Saved data entries:
"""
-- ==== Sys2Proof/Safety.lean ====
section
/-! DEFINITION. The terms claims are stated in: the invariant of a run, what a safe step is, the regions and
the register checks of every command as the rules list them, and the two ways a command ends. -/

namespace Sys2Proof.Machine

/-! ### The invariant and safe steps -/

/-- What holds of every state a run from reset passes through. -/
structure Inv (s : State) : Prop where
  /-- the parameters meet the constraints of R6 -/
  paramsValid : s.params.valid = true
  /-- the memory is in its canonical form -/
  memSorted : s.mem.wf
  /-- no byte stands at or above MEM_BYTES (R20) -/
  memWithin : s.mem.within s.params.memBytes
  /-- STATUS bits 3:2 and 31:8 read 0 (R13) -/
  statusReserved : s.status &&& 0xFFFFFF0C = 0
  /-- BUSY is 0 at every point where the host can act (R13) -/
  notBusy : s.busy = false
  /-- ERR is at most 7 and never CorruptHeader (R151, R152) -/
  errLegal : s.err.toNat ≤ 7 ∧ s.err ≠ 1
  /-- OPTIONS bits 31:6 read 0 (R15) -/
  optionsReserved : s.options &&& 0xFFFFFFC0 = 0
  /-- before any command has ended the completion record is as reset left it (R13, R19) -/
  recordEmpty : s.done = false → s.status = 0 ∧ s.errinfo = 0 ∧ s.dstlen = 0 ∧ s.pallen = 0
  /-- success leaves ERRINFO 0 (R14) -/
  successInfo : s.err = 0 → s.errinfo = 0
  /-- a fault leaves DSTLEN and PALLEN 0 (R16, R160) -/
  faultLengths : s.err ≠ 0 → s.dstlen = 0 ∧ s.pallen = 0

/-- A step is safe when it neither faults nor is refused and keeps the invariant. -/
def SafeStep (s : State) : Prop := ∃ t, step s = .next t ∧ Inv t

/-! ### How a command ends -/

/-- The state a fault leaves, register by register (R160): `code` in STATUS.ERR beside DONE = 1, BUSY = 0. -/
def faulted (s : State) (code : Nat) (info : Word) : State :=
  { s with status := BitVec.ofNat 32 (16 * code + 1), errinfo := info, dstlen := 0, pallen := 0 }

/-- Only the completion record and the buffer memory differ: the host-writable registers, the parameters and
the host's own fields are as they were (R11, R86). -/
def RegistersKept (s t : State) : Prop :=
  t = { s with
        mem := t.mem
        status := t.status
        errinfo := t.errinfo
        dstlen := t.dstlen
        pallen := t.pallen }

/-- The record of a command that succeeded (R13, R14, R16, R86 step 7). -/
def SuccessRecord (t : State) (dstlen pallen : Nat) : Prop :=
  t.status = 1 ∧ t.errinfo = 0 ∧ t.dstlen.toNat = dstlen ∧ t.pallen.toNat = pallen

/-- Every byte at or beyond the ends of a run of `n` bytes from `a` reads as before. -/
def KeepsOutside (s t : State) (a n : Nat) : Prop :=
  ∀ x, (x < a ∨ a + n ≤ x) → t.mem.read x = s.mem.read x

/-- `t` is `s` after a command that succeeded and stored the bytes `out` at DST, and nothing else. -/
structure StoredAtDst (s t : State) (out : List Byte) (pallen : Nat) : Prop where
  kept : RegistersKept s t
  record : SuccessRecord t out.length pallen
  stored : t.mem.readBytes s.dst.toNat out.length = some out
  frame : KeepsOutside s t s.dst.toNat out.length

/-! ### The regions and checks of each command, as its rule lists them -/

/-- `ceil_div(n × w, 8)` (R30). -/
def packedBytes (n w : Nat) : Nat := (n * w + 7) / 8

/-- Pixels of the raster WIDTH and HEIGHT give. -/
def rasterPixels (s : State) : Nat := s.width.toNat * s.height.toNat

/-- The input regions of a command (R33 to R38, R43, R66 to R68, R76, R77, R91, R103, R104, R110, R119). The level
sizes of TEX.DEC are R113's but for an odd 4-bit level, where they are the model's choice (DESIGN CHOICE, Log 9). -/
def inputRegions (s : State) : Instr → List Region
  | .nop => []
  | .sreset => []
  | .pack1 => [⟨s.src.toNat, s.count.toNat⟩]
  | .pack2 => [⟨s.src.toNat, s.count.toNat⟩]
  | .pack4 => [⟨s.src.toNat, s.count.toNat⟩]
  | .unpack1 => [⟨s.src.toNat, packedBytes s.count.toNat 1⟩]
  | .unpack2 => [⟨s.src.toNat, packedBytes s.count.toNat 2⟩]
  | .unpack4 => [⟨s.src.toNat, packedBytes s.count.toNat 4⟩]
  | .cvtEI4 => [⟨s.src.toNat, 4 * s.count.toNat⟩]
  | .cvtEI8 => [⟨s.src.toNat, 4 * s.count.toNat⟩]
  | .cvtEIA44 => [⟨s.src.toNat, 4 * s.count.toNat⟩]
  | .cvtEIA88 => [⟨s.src.toNat, 4 * s.count.toNat⟩]
  | .cvtERGB565 => [⟨s.src.toNat, 4 * s.count.toNat⟩]
  | .cvtERGB5A3 => [⟨s.src.toNat, 4 * s.count.toNat⟩]
  | .cvtEARGB8888 => [⟨s.src.toNat, 4 * s.count.toNat⟩]
  | .cvtEARGB4444 => [⟨s.src.toNat, 4 * s.count.toNat⟩]
  | .cvtDI4 => [⟨s.src.toNat, 1 * s.count.toNat⟩]
  | .cvtDI8 => [⟨s.src.toNat, 1 * s.count.toNat⟩]
  | .cvtDIA44 => [⟨s.src.toNat, 1 * s.count.toNat⟩]
  | .cvtDIA88 => [⟨s.src.toNat, 2 * s.count.toNat⟩]
  | .cvtDRGB565 => [⟨s.src.toNat, 2 * s.count.toNat⟩]
  | .cvtDRGB5A3 => [⟨s.src.toNat, 2 * s.count.toNat⟩]
  | .cvtDARGB8888 => [⟨s.src.toNat, 4 * s.count.toNat⟩]
  | .cvtDARGB4444 => [⟨s.src.toNat, 2 * s.count.toNat⟩]
  | .quant => [⟨s.src.toNat, 4 * rasterPixels s⟩]
  | .qmap => [⟨s.src.toNat, 4 * rasterPixels s⟩, ⟨s.aux.toNat, 4 * s.palsize.toNat⟩]
  | .plut => [⟨s.src.toNat, s.count.toNat⟩, ⟨s.aux.toNat, 4 * s.palsize.toNat⟩]
  | .bcEnc => [⟨s.src.toNat, 64 * s.count.toNat⟩]
  | .bcDec => [⟨s.src.toNat, 8 * s.count.toNat⟩]
  | .tileF => [⟨s.src.toNat, s.esize.toNat * rasterPixels s⟩]
  | .tileI => [⟨s.src.toNat, s.esize.toNat * rasterPixels s⟩]
  | .mipDown => [⟨s.src.toNat, 4 * rasterPixels s⟩]
  | .mipChain => [⟨s.src.toNat, 4 * rasterPixels s⟩]
  | .texEnc fmt =>
    match PixelFormat.ofCode fmt with
    | none => []
    | some _ => [⟨s.src.toNat, 4 * rasterPixels s⟩]
  | .texDec fmt =>
    match PixelFormat.ofCode fmt with
    | none => []
    | some f =>
      [⟨s.src.toNat, palBytes f s.optPalfmt⟩,
       ⟨s.src.toNat +
          levelOffset s.params f s.optPalfmt s.width.toNat s.height.toNat s.level.toNat,
        levelBytes s.params f (levelDim s.width.toNat s.level.toNat)
          (levelDim s.height.toNat s.level.toNat)⟩]

/-- The output regions of a command (the same rules). The payload length of TEX.ENC is R113's but for an odd 4-bit
level, where it is the model's choice (DESIGN CHOICE, Log 9). -/
def outputRegions (s : State) : Instr → List Region
  | .nop => []
  | .sreset => []
  | .pack1 => [⟨s.dst.toNat, packedBytes s.count.toNat 1⟩]
  | .pack2 => [⟨s.dst.toNat, packedBytes s.count.toNat 2⟩]
  | .pack4 => [⟨s.dst.toNat, packedBytes s.count.toNat 4⟩]
  | .unpack1 => [⟨s.dst.toNat, s.count.toNat⟩]
  | .unpack2 => [⟨s.dst.toNat, s.count.toNat⟩]
  | .unpack4 => [⟨s.dst.toNat, s.count.toNat⟩]
  | .cvtEI4 => [⟨s.dst.toNat, 1 * s.count.toNat⟩]
  | .cvtEI8 => [⟨s.dst.toNat, 1 * s.count.toNat⟩]
  | .cvtEIA44 => [⟨s.dst.toNat, 1 * s.count.toNat⟩]
  | .cvtEIA88 => [⟨s.dst.toNat, 2 * s.count.toNat⟩]
  | .cvtERGB565 => [⟨s.dst.toNat, 2 * s.count.toNat⟩]
  | .cvtERGB5A3 => [⟨s.dst.toNat, 2 * s.count.toNat⟩]
  | .cvtEARGB8888 => [⟨s.dst.toNat, 4 * s.count.toNat⟩]
  | .cvtEARGB4444 => [⟨s.dst.toNat, 2 * s.count.toNat⟩]
  | .cvtDI4 => [⟨s.dst.toNat, 4 * s.count.toNat⟩]
  | .cvtDI8 => [⟨s.dst.toNat, 4 * s.count.toNat⟩]
  | .cvtDIA44 => [⟨s.dst.toNat, 4 * s.count.toNat⟩]
  | .cvtDIA88 => [⟨s.dst.toNat, 4 * s.count.toNat⟩]
  | .cvtDRGB565 => [⟨s.dst.toNat, 4 * s.count.toNat⟩]
  | .cvtDRGB5A3 => [⟨s.dst.toNat, 4 * s.count.toNat⟩]
  | .cvtDARGB8888 => [⟨s.dst.toNat, 4 * s.count.toNat⟩]
  | .cvtDARGB4444 => [⟨s.dst.toNat, 4 * s.count.toNat⟩]
  | .quant => [⟨s.aux.toNat, 4 * s.palsize.toNat⟩, ⟨s.dst.toNat, rasterPixels s⟩]
  | .qmap => [⟨s.dst.toNat, rasterPixels s⟩]
  | .plut => [⟨s.dst.toNat, 4 * s.count.toNat⟩]
  | .bcEnc => [⟨s.dst.toNat, 8 * s.count.toNat⟩]
  | .bcDec => [⟨s.dst.toNat, 64 * s.count.toNat⟩]
  | .tileF => [⟨s.dst.toNat, s.esize.toNat * rasterPixels s⟩]
  | .tileI => [⟨s.dst.toNat, s.esize.toNat * rasterPixels s⟩]
  | .mipDown =>
    [⟨s.dst.toNat, 4 * (max 1 (s.width.toNat / 2) * max 1 (s.height.toNat / 2))⟩]
  | .mipChain => [⟨s.dst.toNat, chainBytes s.width.toNat s.height.toNat⟩]
  | .texEnc fmt =>
    match PixelFormat.ofCode fmt with
    | none => []
    | some f =>
      [⟨s.dst.toNat,
        payloadLen s.params f s.width.toNat s.height.toNat s.optMipmaps s.optPalfmt⟩]
  | .texDec fmt =>
    match PixelFormat.ofCode fmt with
    | none => []
    | some _ =>
      [⟨s.dst.toNat,
        4 * (levelDim s.width.toNat s.level.toNat * levelDim s.height.toNat s.level.toNat)⟩]

/-- The FMT field of a TEX command is no PixelFormat code (R83, R154). -/
def formatUnknown : Instr → Bool
  | .texEnc fmt => (PixelFormat.ofCode fmt).isNone
  | .texDec fmt => (PixelFormat.ofCode fmt).isNone
  | _ => false

/-- A register the command reads holds a value outside its legal set (R157, the causes register by register). -/
def operandIllegal (s : State) : Instr → Bool
  | .quant => s.palsize.toNat == 0 || 256 < s.palsize.toNat
  | .qmap => s.palsize.toNat == 0 || 256 < s.palsize.toNat
  | .plut => s.palsize.toNat == 0 || 256 < s.palsize.toNat
  | .tileF =>
    !(s.esize.toNat == 1 || s.esize.toNat == 2 || s.esize.toNat == 4) ||
      s.tilew.toNat == 0 || 65535 < s.tilew.toNat || s.tileh.toNat == 0 || 65535 < s.tileh.toNat
  | .tileI =>
    !(s.esize.toNat == 1 || s.esize.toNat == 2 || s.esize.toNat == 4) ||
      s.tilew.toNat == 0 || 65535 < s.tilew.toNat || s.tileh.toNat == 0 || 65535 < s.tileh.toNat
  | .texEnc fmt =>
    match PixelFormat.ofCode fmt with
    | some .index4 => s.palsize.toNat == 0 || 16 < s.palsize.toNat
    | some .index8 => s.palsize.toNat == 0 || 256 < s.palsize.toNat
    | _ => false
  | .texDec _ => levelCount s.width.toNat s.height.toNat s.optMipmaps ≤ s.level.toNat
  | _ => false

/-- WIDTH or HEIGHT is 0 or above 65535 (R153). -/
def rangeIllegal (s : State) : Bool :=
  s.width.toNat == 0 || 65535 < s.width.toNat || s.height.toNat == 0 || 65535 < s.height.toNat

/-- A dimension check of the command fails (R153). -/
def dimensionsIllegal (s : State) : Instr → Bool
  | .quant => rangeIllegal s
  | .qmap => rangeIllegal s
  | .mipDown => rangeIllegal s
  | .mipChain => rangeIllegal s
  | .tileF =>
    rangeIllegal s || s.width.toNat % s.tilew.toNat != 0 || s.height.toNat % s.tileh.toNat != 0
  | .tileI =>
    rangeIllegal s || s.width.toNat % s.tilew.toNat != 0 || s.height.toNat % s.tileh.toNat != 0
  | .texEnc fmt =>
    match PixelFormat.ofCode fmt with
    | none => false
    | some f =>
      rangeIllegal s || s.width.toNat % (formatTile s.params f).w != 0 ||
        s.height.toNat % (formatTile s.params f).h != 0
  | .texDec fmt =>
    match PixelFormat.ofCode fmt with
    | none => false
    | some f =>
      rangeIllegal s || s.width.toNat % (formatTile s.params f).w != 0 ||
        s.height.toNat % (formatTile s.params f).h != 0
  | _ => false

/-- The regions of the command are admitted (R26). -/
def regionsAdmitted (s : State) (i : Instr) : Bool :=
  admitted s.params.memBytes (inputRegions s i) (outputRegions s i)

/-- The command passes every check of steps 2 to 5 of R86, and the parameters are legal (R6). -/
def Accepted (s : State) (i : Instr) : Prop :=
  s.params.valid = true ∧ formatUnknown i = false ∧ operandIllegal s i = false ∧
    dimensionsIllegal s i = false ∧ regionsAdmitted s i = true

/-- The distinct colours of a raster, counted (R61, R155). -/
def distinctColours (px : List Pixel) : Nat := px.dedup.length

/-! ### The converter's codes and pixels, field by field, as the rules write them in integers -/

/-- The n-bit code of a channel value (R40). -/
def codeOf (n v : Nat) : Nat := (v * (2 ^ n - 1) + 127) / 255

/-- The luminance of a pixel (R42). -/
def lumaOf (p : Params) (x : Pixel) : Nat :=
  (p.lumaR * x.r.toNat + p.lumaG * x.g.toNat + p.lumaB * x.b.toNat + 128) / 256

/-- The code CVT.E.f gives a pixel, each field at its place as a sum of multiples (R44 to R58). -/
def encodedCode (p : Params) (x : Pixel) : Instr → Nat
  | .cvtEI4 => codeOf 4 (lumaOf p x)
  | .cvtEI8 => lumaOf p x
  | .cvtEIA44 => 16 * codeOf 4 x.a.toNat + codeOf 4 (lumaOf p x)
  | .cvtEIA88 => 256 * x.a.toNat + lumaOf p x
  | .cvtERGB565 => 2048 * codeOf 5 x.r.toNat + 32 * codeOf 6 x.g.toNat + codeOf 5 x.b.toNat
  | .cvtERGB5A3 =>
    if p.a3Threshold ≤ x.a.toNat then
      32768 + 1024 * codeOf 5 x.r.toNat + 32 * codeOf 5 x.g.toNat + codeOf 5 x.b.toNat
    else
      4096 * codeOf 3 x.a.toNat + 256 * codeOf 4 x.r.toNat + 16 * codeOf 4 x.g.toNat +
        codeOf 4 x.b.toNat
  | .cvtEARGB8888 =>
    16777216 * x.a.toNat + 65536 * x.r.toNat + 256 * x.g.toNat + x.b.toNat
  | .cvtEARGB4444 =>
    4096 * codeOf 4 x.a.toNat + 256 * codeOf 4 x.r.toNat + 16 * codeOf 4 x.g.toNat +
      codeOf 4 x.b.toNat
  | _ => 0

/-- Bit replication of a code to 8 bits (R41), in integers. -/
def spread (n c : Nat) : Nat :=
  match n with
  | 3 => 32 * c + 4 * c + c / 2
  | 4 => 17 * c
  | 5 => 8 * c + c / 4
  | 6 => 4 * c + c / 16
  | _ => c

/-- The channels r, g, b, a that CVT.D.f gives a code (R45 to R59). -/
def decodedChannels (c : Nat) : Instr → Nat × Nat × Nat × Nat
  | .cvtDI4 => (spread 4 (c % 16), spread 4 (c % 16), spread 4 (c % 16), 255)
  | .cvtDI8 => (c, c, c, 255)
  | .cvtDIA44 => (spread 4 (c % 16), spread 4 (c % 16), spread 4 (c % 16), spread 4 (c / 16))
  | .cvtDIA88 => (c % 256, c % 256, c % 256, c / 256)
  | .cvtDRGB565 => (spread 5 (c / 2048), spread 6 (c / 32 % 64), spread 5 (c % 32), 255)
  | .cvtDRGB5A3 =>
    if 32768 ≤ c then (spread 5 (c / 1024 % 32), spread 5 (c / 32 % 32), spread 5 (c % 32), 255)
    else (spread 4 (c / 256 % 16), spread 4 (c / 16 % 16), spread 4 (c % 16), spread 3 (c / 4096))
  | .cvtDARGB8888 => (c / 65536 % 256, c / 256 % 256, c % 256, c / 16777216)
  | .cvtDARGB4444 =>
    (spread 4 (c / 256 % 16), spread 4 (c / 16 % 16), spread 4 (c % 16), spread 4 (c / 4096))
  | _ => (0, 0, 0, 0)

/-- The channels of a pixel as integers. -/
def channelsOf (x : Pixel) : Nat × Nat × Nat × Nat := (x.r.toNat, x.g.toNat, x.b.toNat, x.a.toNat)

/-! ### Distances (R63, R70) -/

/-- The squared RGB distance, in integers (R70). -/
def squaredRGB (p q : Pixel) : Int :=
  ((p.r.toNat : Int) - q.r.toNat) ^ 2 + ((p.g.toNat : Int) - q.g.toNat) ^ 2 +
    ((p.b.toNat : Int) - q.b.toNat) ^ 2

/-- The squared RGBA distance, in integers (R63). -/
def squaredRGBA (p q : Pixel) : Int :=
  squaredRGB p q + ((p.a.toNat : Int) - q.a.toNat) ^ 2

/-- `i` is the least index below `n` at which `d` is smallest. -/
def LeastAt (d : Nat → Int) (n i : Nat) : Prop :=
  i < n ∧ (∀ j < n, d i ≤ d j) ∧ ∀ j < i, d i < d j

end Sys2Proof.Machine
end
"""
Prompt — Copy exactly the lines that begin with the one containing "spread 4 (c / 16))" and continue to the end of the records, both included, and nothing more.

Exercise solution —
  | .cvtDIA44 => (spread 4 (c % 16), spread 4 (c % 16), spread 4 (c % 16), spread 4 (c / 16))
  | .cvtDIA88 => (c % 256, c % 256, c % 256, c / 256)
  | .cvtDRGB565 => (spread 5 (c / 2048), spread 6 (c / 32 % 64), spread 5 (c % 32), 255)
  | .cvtDRGB5A3 =>
    if 32768 ≤ c then (spread 5 (c / 1024 % 32), spread 5 (c / 32 % 32), spread 5 (c % 32), 255)
    else (spread 4 (c / 256 % 16), spread 4 (c / 16 % 16), spread 4 (c % 16), spread 3 (c / 4096))
  | .cvtDARGB8888 => (c / 65536 % 256, c / 256 % 256, c % 256, c / 16777216)
  | .cvtDARGB4444 =>
    (spread 4 (c / 256 % 16), spread 4 (c / 16 % 16), spread 4 (c % 16), spread 4 (c / 4096))
  | _ => (0, 0, 0, 0)

/-- The channels of a pixel as integers. -/
def channelsOf (x : Pixel) : Nat × Nat × Nat × Nat := (x.r.toNat, x.g.toNat, x.b.toNat, x.a.toNat)

/-! ### Distances (R63, R70) -/

/-- The squared RGB distance, in integers (R70). -/
def squaredRGB (p q : Pixel) : Int :=
  ((p.r.toNat : Int) - q.r.toNat) ^ 2 + ((p.g.toNat : Int) - q.g.toNat) ^ 2 +
    ((p.b.toNat : Int) - q.b.toNat) ^ 2

/-- The squared RGBA distance, in integers (R63). -/
def squaredRGBA (p q : Pixel) : Int :=
  squaredRGB p q + ((p.a.toNat : Int) - q.a.toNat) ^ 2

/-- `i` is the least index below `n` at which `d` is smallest. -/
def LeastAt (d : Nat → Int) (n i : Nat) : Prop :=
  i < n ∧ (∀ j < n, d i ≤ d j) ∧ ∀ j < i, d i < d j

end Sys2Proof.Machine
end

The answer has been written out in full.